■ **Given records**:
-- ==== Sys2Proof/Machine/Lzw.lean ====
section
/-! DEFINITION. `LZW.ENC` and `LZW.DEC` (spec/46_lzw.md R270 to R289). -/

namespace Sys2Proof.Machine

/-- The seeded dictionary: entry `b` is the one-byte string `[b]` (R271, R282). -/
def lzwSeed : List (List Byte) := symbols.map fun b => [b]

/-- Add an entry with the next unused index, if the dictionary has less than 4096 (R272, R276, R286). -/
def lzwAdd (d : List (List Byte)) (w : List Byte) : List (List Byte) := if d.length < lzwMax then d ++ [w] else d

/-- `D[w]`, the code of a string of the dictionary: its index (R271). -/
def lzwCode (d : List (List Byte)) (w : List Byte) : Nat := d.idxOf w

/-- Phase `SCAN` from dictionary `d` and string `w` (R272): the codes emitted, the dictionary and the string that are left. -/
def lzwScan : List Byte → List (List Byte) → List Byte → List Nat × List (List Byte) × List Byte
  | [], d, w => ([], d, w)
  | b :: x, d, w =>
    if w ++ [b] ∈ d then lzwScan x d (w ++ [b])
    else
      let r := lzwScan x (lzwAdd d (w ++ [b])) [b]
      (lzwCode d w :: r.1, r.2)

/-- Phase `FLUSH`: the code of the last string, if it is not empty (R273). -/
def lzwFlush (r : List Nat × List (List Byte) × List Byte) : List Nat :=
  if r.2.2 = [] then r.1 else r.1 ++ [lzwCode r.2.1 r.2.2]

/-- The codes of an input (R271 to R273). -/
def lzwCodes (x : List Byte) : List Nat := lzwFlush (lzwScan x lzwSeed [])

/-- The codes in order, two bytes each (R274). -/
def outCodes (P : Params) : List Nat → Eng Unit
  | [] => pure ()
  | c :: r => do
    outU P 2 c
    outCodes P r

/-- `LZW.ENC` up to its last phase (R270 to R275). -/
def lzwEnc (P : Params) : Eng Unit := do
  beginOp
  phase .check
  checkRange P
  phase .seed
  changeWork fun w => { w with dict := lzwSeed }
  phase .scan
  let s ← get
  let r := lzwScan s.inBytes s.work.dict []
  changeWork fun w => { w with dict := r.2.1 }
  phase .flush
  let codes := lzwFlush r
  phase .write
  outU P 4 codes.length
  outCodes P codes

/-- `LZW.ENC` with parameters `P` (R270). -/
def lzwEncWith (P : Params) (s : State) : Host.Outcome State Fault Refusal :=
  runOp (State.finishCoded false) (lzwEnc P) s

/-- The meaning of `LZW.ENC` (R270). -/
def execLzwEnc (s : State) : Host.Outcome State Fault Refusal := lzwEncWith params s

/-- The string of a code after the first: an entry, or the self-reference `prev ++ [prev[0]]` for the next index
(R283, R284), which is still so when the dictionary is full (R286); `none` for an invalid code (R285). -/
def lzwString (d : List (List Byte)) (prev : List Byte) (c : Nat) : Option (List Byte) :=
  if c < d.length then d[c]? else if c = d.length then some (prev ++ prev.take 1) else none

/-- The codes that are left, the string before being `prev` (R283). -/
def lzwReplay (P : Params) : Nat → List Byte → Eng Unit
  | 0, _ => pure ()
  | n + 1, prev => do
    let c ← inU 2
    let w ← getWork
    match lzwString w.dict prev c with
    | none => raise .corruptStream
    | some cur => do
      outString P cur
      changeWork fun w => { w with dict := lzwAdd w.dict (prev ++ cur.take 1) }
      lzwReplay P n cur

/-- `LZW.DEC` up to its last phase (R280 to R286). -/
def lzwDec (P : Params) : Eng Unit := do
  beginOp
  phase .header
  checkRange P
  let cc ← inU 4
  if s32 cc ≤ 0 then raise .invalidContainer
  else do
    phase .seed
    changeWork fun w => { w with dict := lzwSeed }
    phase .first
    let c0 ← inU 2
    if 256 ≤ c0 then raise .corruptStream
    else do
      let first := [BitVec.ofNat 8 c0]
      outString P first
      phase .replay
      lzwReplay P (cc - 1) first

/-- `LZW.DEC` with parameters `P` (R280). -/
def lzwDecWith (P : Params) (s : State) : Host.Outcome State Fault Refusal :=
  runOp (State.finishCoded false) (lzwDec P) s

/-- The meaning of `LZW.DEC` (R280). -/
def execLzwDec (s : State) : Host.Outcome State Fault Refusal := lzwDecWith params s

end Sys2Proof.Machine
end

■ **What you are asked to do**:
What is needed is an exact copy of the lines above, from the one containing "let r := lzwScan s.inBytes s.work.dict []" through the one containing "match lzwString w.dict prev c with", with nothing added.

■ **Response box**:
  let r := lzwScan s.inBytes s.work.dict []
  changeWork fun w => { w with dict := r.2.1 }
  phase .flush
  let codes := lzwFlush r
  phase .write
  outU P 4 codes.length
  outCodes P codes

/-- `LZW.ENC` with parameters `P` (R270). -/
def lzwEncWith (P : Params) (s : State) : Host.Outcome State Fault Refusal :=
  runOp (State.finishCoded false) (lzwEnc P) s

/-- The meaning of `LZW.ENC` (R270). -/
def execLzwEnc (s : State) : Host.Outcome State Fault Refusal := lzwEncWith params s

/-- The string of a code after the first: an entry, or the self-reference `prev ++ [prev[0]]` for the next index
(R283, R284), which is still so when the dictionary is full (R286); `none` for an invalid code (R285). -/
def lzwString (d : List (List Byte)) (prev : List Byte) (c : Nat) : Option (List Byte) :=
  if c < d.length then d[c]? else if c = d.length then some (prev ++ prev.take 1) else none

/-- The codes that are left, the string before being `prev` (R283). -/
def lzwReplay (P : Params) : Nat → List Byte → Eng Unit
  | 0, _ => pure ()
  | n + 1, prev => do
    let c ← inU 2
    let w ← getWork
    match lzwString w.dict prev c with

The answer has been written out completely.